Luxemburg - Während das Ausmaß des europaweiten Betrugs mit als Rindfleisch deklariertem Pferdefleisch noch völlig unklar ist, äußert sich Lidl Deutschland zu seinen Lieferanten.

Die Behörden in Frankreich und anderen EU-Staaten wissen bisher nicht, seit wann und in welchem Umfang Pferdefleisch als Rindfleisch verkauft wurde. „Das kann man nur sehr schwer feststellen“, sagte der Leiter der luxemburgischen Veterinärinspektion, Felix Wildschütz, am Montag der Nachrichtenagentur dpa. Vor allem in Frankreich suchten die Behörden ältere Lagerbestände von Tiefkühlkost, um Proben zu entnehmen und auch die möglicherweise verwendeten Mengen von Pferdefleisch abschätzen zu können.

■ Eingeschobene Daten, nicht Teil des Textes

-- ==== Sys2Proof/Machine/NetEvents.lean ====
section
/-! DEFINITION. The network (R119 to R135, R146 to R149) and its steps: TOKEN_INJECTION, TOKEN_ARRIVAL and CFG_TOKEN_APPLY. A token the
buffer injects waits on the links, in order among those of its sender, path class and destination, until it may enter. -/

namespace Sys2Proof.Machine

open Sys2Proof

/-! ### Routes and transit -/

/-- The destination a route entry names in a region (R105, R124). -/
def routeDest (r : Region) (t : Route) : Dest :=
  let c := coreAt (r.x0 + t.dx) (r.y0 + t.dy)
  if t.port then .port c t.de else .queue (c * 64 + t.de) t.dvc

/-- The route entry of a label. -/
def Elem.route (x : Elem) (label : Nat) : Option Route := SMap.find label x.routes

/-- Where a sender or a destination stands (R127): a port at element (0,0) of its core. -/
def srcElem (n : Nat) : Nat := if n < 2 ^ 20 then n else (n - 2 ^ 20) / 8 * 64
def Dest.elem : Dest → Nat
  | .queue e _ => e
  | .port c _ => c * 64

/-- The sender number of a port. -/
def portSrc (c k : Nat) : Nat := 2 ^ 20 + 8 * c + k

/-- Nonzero 16-bit granules of a payload, in ascending order (R146). -/
def granules (p : VW) : List Nat := (List.range 32).filter fun g => p.toNat / 2 ^ (16 * g) % 65536 != 0

/-- A zero-skip payload (R147): the mask of the nonzero granules in bits [31:0], and the granules from bit 32 upward. -/
def zeroSkip (p : VW) : BitVec 256 :=
  let gs := granules p
  BitVec.ofNat 256 ((gs.map fun g => 2 ^ g).sum + 2 ^ 32 * joinLanes 16 (gs.map fun g => p.toNat / 2 ^ (16 * g)))

/-- The granules of a zero-skip payload under a mask, from granule g on, with the granules that are left. -/
def unskipFrom (mask : Nat) : Nat → Nat → Nat → Nat
  | 0, _, _ => 0
  | n + 1, g, rest =>
    if mask.testBit g then rest % 65536 * 2 ^ (16 * g) + unskipFrom mask n (g + 1) (rest / 65536) else unskipFrom mask n (g + 1) rest

/-- The payload that a zero-skip beat stands for (R147, R149). -/
def unskip (b : BitVec 256) : VW := BitVec.ofNat 512 (unskipFrom (b.toNat % 2 ^ 32) 32 0 (b.toNat / 2 ^ 32))

/-- Codes of the modes (R146). -/
def LinkMode.code : LinkMode → BitVec 2
  | .run => 0b10
  | .zero => 0b11
  | .skip => 0b01
  | .raw => 0b00

/-- The first mode that applies to a token (R146). -/
def linkMode (t : Token) (pack run : Bool) : LinkMode :=
  if t.kind != .data || t.ctl || !pack then .raw
  else if run then .run
  else if t.pay == 0 then .zero
  else if (granules t.pay).length ≤ 14 then .skip
  else .raw

/-- Beats of a token under a mode: one on the control plane and for a token that is not DATA (R127, R146). -/
def tokBeats (t : Token) (m : LinkMode) : Nat := if t.kind != .data || t.ctl then 1 else match m with | .raw => 2 | _ => 1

Wildschütz bestätigte, das in Capellen (Luxemburg) ansässige Unternehmen Tavola habe das Pferdefleisch verarbeitet. Nach bisherigen Feststellungen seiner Behörden kämen „etwa 20 Tonnen in Frage“. Tavola sei Opfer eines Betruges geworden: „Das Unternehmen hat Rindfleisch bestellt. Und es hat gefrorene Fleischblöcke erhalten, die als Rindfleisch gekennzeichnet waren.“ Das luxemburgische Unternehmen stellte mit dem Fleisch unter anderem Lasagne- und Moussaka-Fertiggerichte her, die dann unter dem Namen großer Marken in den Handel kamen.

Die als Rindfleisch-Frikadellen gekennzeichneten Burger wurden unter anderem bei den Discountern Aldi und Lidl in Großbritannien und Irland verkauft, wie die irische Lebensmittelaufsicht FSAI am Dienstagabend mitteilte. Sprecher von Lidl und Aldi in Deutschland versicherten, dass Produkte in Deutschland nicht betroffen seien.

Pferdefleisch für Lidl in Deutschland kein Thema

Pferdefleisch ist beim Discounter Lidl in Deutschland kein Thema. Lidl Deutschland beobachte die Situation aber sehr aufmerksam, teilte eine Unternehmenssprecherin am Montag in Neckarsulm mit. „Lidl Deutschland arbeitet mit keinem der aktuell in der Berichterstattung genannten Lieferanten zusammen“, betonte der Discounter. Auch sonst gebe es in den deutschen Filialen keine Produkte aus Pferdefleisch.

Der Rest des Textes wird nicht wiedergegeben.